### PROBLEM DETAILS
Only the lines below from the one containing "let (o, i) := panelAt w L r k" to the one containing "else dataUnits (vFmt w) (vLen w) +" should be repeated, both included and unchanged.

(Stored data entries)

= Beginning of Section =

-- ==== Sys2Proof/Machine/Operands.lean ====
section
/-!
DEFINITION. Operand forms of oar instructions (chapters 04 to 06, 08): the fields of an
instruction (R87, R88), the layouts of operands in scratch and in queues (R107, R108), what an
instruction reads and writes, and the value of every array, vector and special-function operation
(R135, R136, R141, R143, R160, R175 to R178).
-/
namespace Sys2Proof.Machine
open Sys2Proof

/-- Common instruction fields (R87). -/
def iClass (w : Nat) : Nat := bits w 63 60
def iInq (w : Nat) : Nat := bits w 59 56
def iNin (w : Nat) : Nat := bits w 55 50 + 1
def iOutq (w : Nat) : Nat := bits w 49 48
def iNout (w : Nat) : Nat := bits w 47 42 + 1
def iPred (w : Nat) : Nat := bits w 41 40

/-- MMA fields (R88): format, the three dimensions, accumulate and mask. -/
def mmaFmt (w : Nat) : Nat := bits w 39 36
def mmaM (w : Nat) : Nat := 8 * (bits w 35 31 + 1)
def mmaN (w : Nat) : Nat := 8 * (bits w 30 26 + 1)
def mmaK (w : Nat) : Nat := 8 * (bits w 25 21 + 1)

/-- VEC and SFN fields (R88). -/
def vOp (w : Nat) : Nat := bits w 39 34
def vFmt (w : Nat) : Nat := bits w 33 30
def vD (w : Nat) : Nat := bits w 29 26
def vLen (w : Nat) : Nat := 32 * (bits w 15 8 + 1)
def vDq (w : Nat) : Bool := bit w 7
def vDstFmt (w : Nat) : Nat := bits w 19 16

/-- Elements of `w` bits, least significant first, as bytes. -/
def packElems (w : Nat) (xs : List Nat) : List Byte :=
  toLE (xs.foldr (fun x n => x % 2 ^ w + 2 ^ w * n) 0) ((xs.length * w + 7) / 8)

/-- Element i of `w` bits of a byte list. -/
def elemAt (w : Nat) (b : List Byte) (i : Nat) : Nat :=
  bits (fld b (i * w / 8) 4) (i * w % 8 + w - 1) (i * w % 8)

/-- The first n elements. -/
def elems (w : Nat) (b : List Byte) (n : Nat) : List Nat := (List.range n).map (elemAt w b)

/-- Units of the scales of `n` elements in blocks of 32 (R108). -/
def scaleUnits (fmt n : Nat) : Nat := if isBlockFmt fmt then (n / 32 + 31) / 32 else 0

/-- Units of `n` consecutive elements, without scales. -/
def dataUnits (fmt n : Nat) : Nat := (n * fmtWidth fmt + 255) / 256

/-- Byte offset and bit of element k of row r in panels of rows of L elements (R107). -/
def panelAt (w L r k : Nat) : Nat × Nat :=
  let e := 32 / w
  (32 * (r / 8 * (L * w / 32) + k / e) + 4 * (r % 8), w * (k % e))

/-- Element k of row r in panels. -/
def panelElem (w L : Nat) (b : List Byte) (r k : Nat) : Nat :=
  let (o, i) := panelAt w L r k
  bits (fld b o 4) (i + w - 1) i

/-- An operand of an instruction: a queue or an address register, and its length in units. -/
structure Opnd where
  isQ : Bool
  idx : Nat
  units : Nat
deriving DecidableEq, Repr

/-- An operand selected by a source bit and a 4-bit field (R88). -/
def opnd (src : Bool) (f units : Nat) : Opnd := if src then ⟨true, f % 4, units⟩ else ⟨false, f, units⟩

/-- Units of a tile operand of R108: `r` panels' rows of length K. -/
def tileUnits (fmt r k : Nat) : Nat := r / 8 * (k * fmtWidth fmt / 32) + scaleUnits fmt (r * k)

/-- The number of elements that an OP reads from S1: the finishing codes read a state of three. -/
def s1Units (w : Nat) : Nat :=
  if vOp w = 0x3A || vOp w = 0x3E then 1
  else dataUnits (vFmt w) (vLen w) + scaleUnits (vFmt w) (vLen w)

/-- Units of S2, or none where an OP has no second operand (R135, R136, R175). -/
def s2Units (w : Nat) : Option Nat :=
  let op := vOp w
  if op = 6 || op = 7 || (0x20 ≤ op && op ≤ 0x38) || op = 0x3C then none
  else if 0x38 ≤ op then some 1
  else if op = 8 then some (dataUnits 8 (vLen w))
  else some (dataUnits (vFmt w) (vLen w))

/-- What an instruction reads, in order (R88, R108, R116). -/
def reads (w : Nat) : List Opnd :=
  match iClass w with
  | 1 =>
    let f := mmaFmt w
    [opnd (bit w 20) (bits w 19 16) (tileUnits f (mmaM w) (mmaK w)),
     opnd (bit w 15) (bits w 14 11) (tileUnits f (mmaN w) (mmaK w))]
    ++ [⟨false, bits w 10 7, mmaM w / 8 * mmaN w⟩]
    ++ (if bit w 5 then [⟨false, 15, 3⟩] else [])
  | 2 =>
    [opnd (bit w 25) (bits w 24 21) (s1Units w)]
    ++ (match s2Units w with
      | some n => [opnd (bit w 20) (bits w 19 16) n]
      | none => [])
    ++ (if vOp w = 3 then [⟨false, vD w, dataUnits (vFmt w) (vLen w)⟩] else [])
  | 3 =>
    [opnd (bit w 25) (bits w 24 21) (dataUnits (vFmt w) (vLen w))]
    ++ (if sfnGated (vOp w) then [opnd (bit w 20) (bits w 19 16) (dataUnits (vFmt w) (vLen w))] else [])
  | 4 => if bit w 39 then [⟨false, bits w 38 35, iNout w⟩] else []
  | _ => []

/-- Units of a VEC or SFN result. -/
def resultUnits (w : Nat) : Nat :=
  let op := vOp w
  if iClass w = 3 then dataUnits (sfnDst op (vFmt w)) (vLen w)
  else if 0x20 ≤ op && op < 0x30 then
    dataUnits (vDstFmt w) (vLen w) + (if 0x28 ≤ op then scaleUnits (vDstFmt w) (vLen w) else 0)
  else if (0x30 ≤ op && op != 0x3B) then 1
  else dataUnits (vFmt w) (vLen w)

/-- The address register and units that an instruction writes in scratch. -/
def writesTo (w : Nat) : Option (Nat × Nat) :=
  match iClass w with
  | 1 => some (bits w 10 7, mmaM w / 8 * mmaN w)
  | 2 => if vDq w then none else some (vD w, resultUnits w)
  | 3 => if vDq w then none else some (vD w, resultUnits w)
  | 4 => if bit w 39 then none else some (bits w 38 35, iNin w)
  | _ => none

/-- Entries that an operation takes from input queue q: at least NIN + 1 of a queue in INQ, and
every unit of the operands that come from it (R84, R109). DEDUCED (assumption log 78). -/
def needOf (w q : Nat) : Nat :=
  let u := (reads w).foldl (fun n o => if o.isQ && o.idx = q then n + o.units else n) 0
  max u (if bit (iInq w) q then iNin w else 0)

/-- The instruction sends entries to its outputs (R88). -/
def sends (w : Nat) : Bool :=
  (iClass w = 4 && bit w 39) || ((iClass w = 2 || iClass w = 3) && vDq w)

/-- FP32 words with the flags gathered in forming them. -/
abbrev FW := Word × Flags

def wAdd (a b : FW) : FW := let r := r32 (addN (v32 a.1) (v32 b.1)); (r.1, a.2 ||| b.2 ||| r.2)
def wSub (a b : FW) : FW :=
  let r := r32 (addN (v32 a.1) (v32 b.1).negate); (r.1, a.2 ||| b.2 ||| r.2)
def wMul (a b : FW) : FW := let r := r32 (mulN (v32 a.1) (v32 b.1)); (r.1, a.2 ||| b.2 ||| r.2)
def wDiv (a b : FW) : FW := let r := r32 (divN (v32 a.1) (v32 b.1)); (r.1, a.2 ||| b.2 ||| r.2)
def wFma (a b c : FW) : FW :=
  let r := fma32 (v32 a.1) (v32 b.1) c.1; (r.1, a.2 ||| b.2 ||| c.2 ||| r.2)
def wNum (x : Num) : FW := r32 (x, 0)
def wNeg (a : FW) : FW := (BitVec.ofNat 32 (rne fp32 (v32 a.1).negate).1, a.2)

/-- A normalisation state (R175): count, mean, and sum of squared differences. -/
structure NState where
  n : FW
  m : FW
  m2 : FW
deriving DecidableEq, Repr

/-- One element into a lane of MV, or of MSQ (R176, R177). -/
def laneStep (sq : Bool) (s : NState) (x : FW) : NState :=
  let n := wAdd s.n (wNum (ofInt 1))
  if sq then { s with n := n, m := wAdd s.m (wDiv (wFma x x (wNeg s.m)) n) }
  else
    let m := wAdd s.m (wDiv (wSub x s.m) n)
    ⟨n, m, wFma (wSub x s.m) (wSub x m) s.m2⟩

/-- The combination step of R176, or of R177, which holds M2 at +0. -/
def laneJoin (sq : Bool) (a b : NState) : NState :=
  let n := wAdd a.n b.n
  let w := wDiv b.n n
  let d := wSub b.m a.m
  let m := wFma d w a.m
  if sq then ⟨n, m, (0, 0)⟩
  else ⟨n, m, wFma (wMul d d) (wMul a.n w) (wAdd a.m2 b.m2)⟩

/-- One level of pairs: items 2i and 2i + 1 combined (R143). -/
def pairUp {α : Type} (g : α → α → α) : List α → List α
  | a :: b :: r => g a b :: pairUp g r
  | l => l

/-- Five levels of pairs over 32 lanes (R143). -/
def pairLanes {α : Type} (g : α → α → α) (l : List α) : List α :=
  pairUp g (pairUp g (pairUp g (pairUp g (pairUp g l))))

/-- The elements of lane j, in ascending order (R143). -/
def laneOf {α : Type} (xs : List α) (j : Nat) : List α := (chunks 32 xs).filterMap fun r => r[j]?

/-- The state of three words at the front of a byte list. -/
def readState (b : List Byte) : NState :=
  let g := fun i => ((BitVec.ofNat 32 (fld b (4 * i) 4), 0) : FW)
  ⟨g 0, g 1, g 2⟩

/-- Words as bytes. -/
def wordsLE (ws : List Word) : List Byte := ws.flatMap fun w => toLE w.toNat 4

/-- Canonical NaN in every element of a state (R178). -/
def nanState : List Byte := wordsLE (List.replicate 3 0x7FC00000#32)

/-- A state as bytes, with the flags gathered in forming it. -/
def stateOut (s : NState) : List Byte × Flags :=
  (wordsLE [s.n.1, s.m.1, s.m2.1], s.n.2 ||| s.m.2 ||| s.m2.2)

= End of Section =

### REPLY
  let (o, i) := panelAt w L r k
  bits (fld b o 4) (i + w - 1) i

/-- An operand of an instruction: a queue or an address register, and its length in units. -/
structure Opnd where
  isQ : Bool
  idx : Nat
  units : Nat
deriving DecidableEq, Repr

/-- An operand selected by a source bit and a 4-bit field (R88). -/
def opnd (src : Bool) (f units : Nat) : Opnd := if src then ⟨true, f % 4, units⟩ else ⟨false, f, units⟩

/-- Units of a tile operand of R108: `r` panels' rows of length K. -/
def tileUnits (fmt r k : Nat) : Nat := r / 8 * (k * fmtWidth fmt / 32) + scaleUnits fmt (r * k)

/-- The number of elements that an OP reads from S1: the finishing codes read a state of three. -/
def s1Units (w : Nat) : Nat :=
  if vOp w = 0x3A || vOp w = 0x3E then 1
  else dataUnits (vFmt w) (vLen w) + scaleUnits (vFmt w) (vLen w)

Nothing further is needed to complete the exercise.